EXERCISE DETAILS:
All of the data must be retyped exactly, with nothing left out.

**** COLLECTED DATA

-- ==== Sys2Proof/Machine/Dispatch.lean ====
section
/-! DEFINITION. One arm for every row of spec/opcode_table.json, each one call of its meaning. -/
namespace Sys2Proof.Machine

********

ANSWER SECTION:
-- ==== Sys2Proof/Machine/Dispatch.lean ====
section
/-! DEFINITION. One arm for every row of spec/opcode_table.json, each one call of its meaning. -/
namespace Sys2Proof.Machine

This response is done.